GOAL OF THE EXERCISE:
Give the lines below again exactly, starting with the line that holds "its meaning. -/" and going on through the line that holds "Sys2Proof.Machine.execSknp x s".

===== THE INPUT =====

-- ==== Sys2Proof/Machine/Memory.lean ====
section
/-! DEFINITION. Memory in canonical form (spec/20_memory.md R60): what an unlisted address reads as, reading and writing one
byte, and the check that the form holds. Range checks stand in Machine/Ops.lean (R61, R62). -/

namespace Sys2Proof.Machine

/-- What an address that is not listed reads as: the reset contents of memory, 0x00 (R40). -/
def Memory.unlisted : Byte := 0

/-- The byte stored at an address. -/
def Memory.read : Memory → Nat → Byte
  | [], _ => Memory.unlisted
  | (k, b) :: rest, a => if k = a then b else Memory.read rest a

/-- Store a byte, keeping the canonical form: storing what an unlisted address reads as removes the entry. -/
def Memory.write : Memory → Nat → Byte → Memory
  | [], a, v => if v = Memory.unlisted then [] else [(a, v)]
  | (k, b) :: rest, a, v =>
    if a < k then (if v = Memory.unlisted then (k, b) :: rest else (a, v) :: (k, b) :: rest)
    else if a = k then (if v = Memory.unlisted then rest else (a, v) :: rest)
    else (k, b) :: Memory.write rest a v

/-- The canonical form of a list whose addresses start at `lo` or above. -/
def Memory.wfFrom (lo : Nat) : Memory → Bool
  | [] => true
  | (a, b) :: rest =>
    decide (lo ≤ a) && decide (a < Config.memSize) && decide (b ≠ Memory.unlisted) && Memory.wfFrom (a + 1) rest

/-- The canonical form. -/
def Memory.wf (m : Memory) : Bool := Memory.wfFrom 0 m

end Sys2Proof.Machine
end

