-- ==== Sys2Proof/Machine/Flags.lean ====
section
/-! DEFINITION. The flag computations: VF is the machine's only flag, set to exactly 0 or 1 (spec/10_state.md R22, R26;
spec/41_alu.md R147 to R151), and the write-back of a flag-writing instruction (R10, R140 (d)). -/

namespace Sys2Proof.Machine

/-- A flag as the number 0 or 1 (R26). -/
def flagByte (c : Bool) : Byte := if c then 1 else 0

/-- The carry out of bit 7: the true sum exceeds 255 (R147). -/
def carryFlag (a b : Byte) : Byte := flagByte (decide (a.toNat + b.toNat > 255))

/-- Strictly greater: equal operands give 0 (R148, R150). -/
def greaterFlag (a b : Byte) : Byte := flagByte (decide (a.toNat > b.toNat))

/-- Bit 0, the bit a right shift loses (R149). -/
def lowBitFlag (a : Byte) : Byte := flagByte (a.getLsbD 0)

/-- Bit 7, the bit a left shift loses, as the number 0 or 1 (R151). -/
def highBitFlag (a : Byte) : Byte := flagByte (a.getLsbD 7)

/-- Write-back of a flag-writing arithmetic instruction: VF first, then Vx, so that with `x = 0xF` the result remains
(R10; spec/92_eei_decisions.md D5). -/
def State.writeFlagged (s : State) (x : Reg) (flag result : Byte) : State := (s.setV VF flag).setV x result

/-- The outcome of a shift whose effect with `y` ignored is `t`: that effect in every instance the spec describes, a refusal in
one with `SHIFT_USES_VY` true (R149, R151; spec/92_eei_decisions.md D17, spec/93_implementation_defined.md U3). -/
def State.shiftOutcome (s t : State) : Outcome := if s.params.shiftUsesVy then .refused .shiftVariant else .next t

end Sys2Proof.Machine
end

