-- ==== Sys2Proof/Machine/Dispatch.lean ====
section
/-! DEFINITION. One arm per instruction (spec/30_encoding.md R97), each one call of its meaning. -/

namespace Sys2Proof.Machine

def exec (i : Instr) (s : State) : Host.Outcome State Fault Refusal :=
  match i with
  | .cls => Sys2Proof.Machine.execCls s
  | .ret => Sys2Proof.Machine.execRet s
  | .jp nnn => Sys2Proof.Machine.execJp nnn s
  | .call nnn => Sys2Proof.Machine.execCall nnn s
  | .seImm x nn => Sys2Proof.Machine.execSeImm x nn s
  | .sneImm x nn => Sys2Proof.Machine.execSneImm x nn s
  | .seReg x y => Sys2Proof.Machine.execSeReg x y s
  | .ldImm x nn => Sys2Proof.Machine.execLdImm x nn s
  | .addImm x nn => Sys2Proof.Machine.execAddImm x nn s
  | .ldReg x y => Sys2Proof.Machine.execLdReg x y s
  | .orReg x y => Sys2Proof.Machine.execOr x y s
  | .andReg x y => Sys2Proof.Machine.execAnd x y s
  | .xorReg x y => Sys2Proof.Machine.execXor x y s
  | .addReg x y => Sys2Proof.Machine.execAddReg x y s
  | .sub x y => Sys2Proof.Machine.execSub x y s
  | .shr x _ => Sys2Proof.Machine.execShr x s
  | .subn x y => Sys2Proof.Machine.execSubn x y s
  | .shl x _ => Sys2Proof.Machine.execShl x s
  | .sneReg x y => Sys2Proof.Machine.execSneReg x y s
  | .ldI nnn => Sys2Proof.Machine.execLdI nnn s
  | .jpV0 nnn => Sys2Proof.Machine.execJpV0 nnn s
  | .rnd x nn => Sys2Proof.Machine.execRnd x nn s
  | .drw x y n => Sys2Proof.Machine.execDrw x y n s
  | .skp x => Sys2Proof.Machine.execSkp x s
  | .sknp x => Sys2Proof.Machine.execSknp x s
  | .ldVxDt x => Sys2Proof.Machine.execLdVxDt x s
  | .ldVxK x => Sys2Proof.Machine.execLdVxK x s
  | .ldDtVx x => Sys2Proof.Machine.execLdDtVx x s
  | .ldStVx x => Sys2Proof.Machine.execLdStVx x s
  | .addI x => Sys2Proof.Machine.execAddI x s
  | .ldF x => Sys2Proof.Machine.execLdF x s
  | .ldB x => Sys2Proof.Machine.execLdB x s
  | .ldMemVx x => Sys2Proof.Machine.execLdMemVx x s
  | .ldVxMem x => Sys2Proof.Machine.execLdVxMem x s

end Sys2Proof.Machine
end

=====

REPLY TO THE TASK:
/-! DEFINITION. One arm per instruction (spec/30_encoding.md R97), each one call of its meaning. -/

namespace Sys2Proof.Machine

def exec (i : Instr) (s : State) : Host.Outcome State Fault Refusal :=
  match i with
  | .cls => Sys2Proof.Machine.execCls s
  | .ret => Sys2Proof.Machine.execRet s
  | .jp nnn => Sys2Proof.Machine.execJp nnn s
  | .call nnn => Sys2Proof.Machine.execCall nnn s
  | .seImm x nn => Sys2Proof.Machine.execSeImm x nn s
  | .sneImm x nn => Sys2Proof.Machine.execSneImm x nn s
  | .seReg x y => Sys2Proof.Machine.execSeReg x y s
  | .ldImm x nn => Sys2Proof.Machine.execLdImm x nn s
  | .addImm x nn => Sys2Proof.Machine.execAddImm x nn s
  | .ldReg x y => Sys2Proof.Machine.execLdReg x y s
  | .orReg x y => Sys2Proof.Machine.execOr x y s
  | .andReg x y => Sys2Proof.Machine.execAnd x y s
  | .xorReg x y => Sys2Proof.Machine.execXor x y s
  | .addReg x y => Sys2Proof.Machine.execAddReg x y s
  | .sub x y => Sys2Proof.Machine.execSub x y s
  | .shr x _ => Sys2Proof.Machine.execShr x s
  | .subn x y => Sys2Proof.Machine.execSubn x y s
  | .shl x _ => Sys2Proof.Machine.execShl x s
  | .sneReg x y => Sys2Proof.Machine.execSneReg x y s
  | .ldI nnn => Sys2Proof.Machine.execLdI nnn s
  | .jpV0 nnn => Sys2Proof.Machine.execJpV0 nnn s
  | .rnd x nn => Sys2Proof.Machine.execRnd x nn s
  | .drw x y n => Sys2Proof.Machine.execDrw x y n s
  | .skp x => Sys2Proof.Machine.execSkp x s
  | .sknp x => Sys2Proof.Machine.execSknp x s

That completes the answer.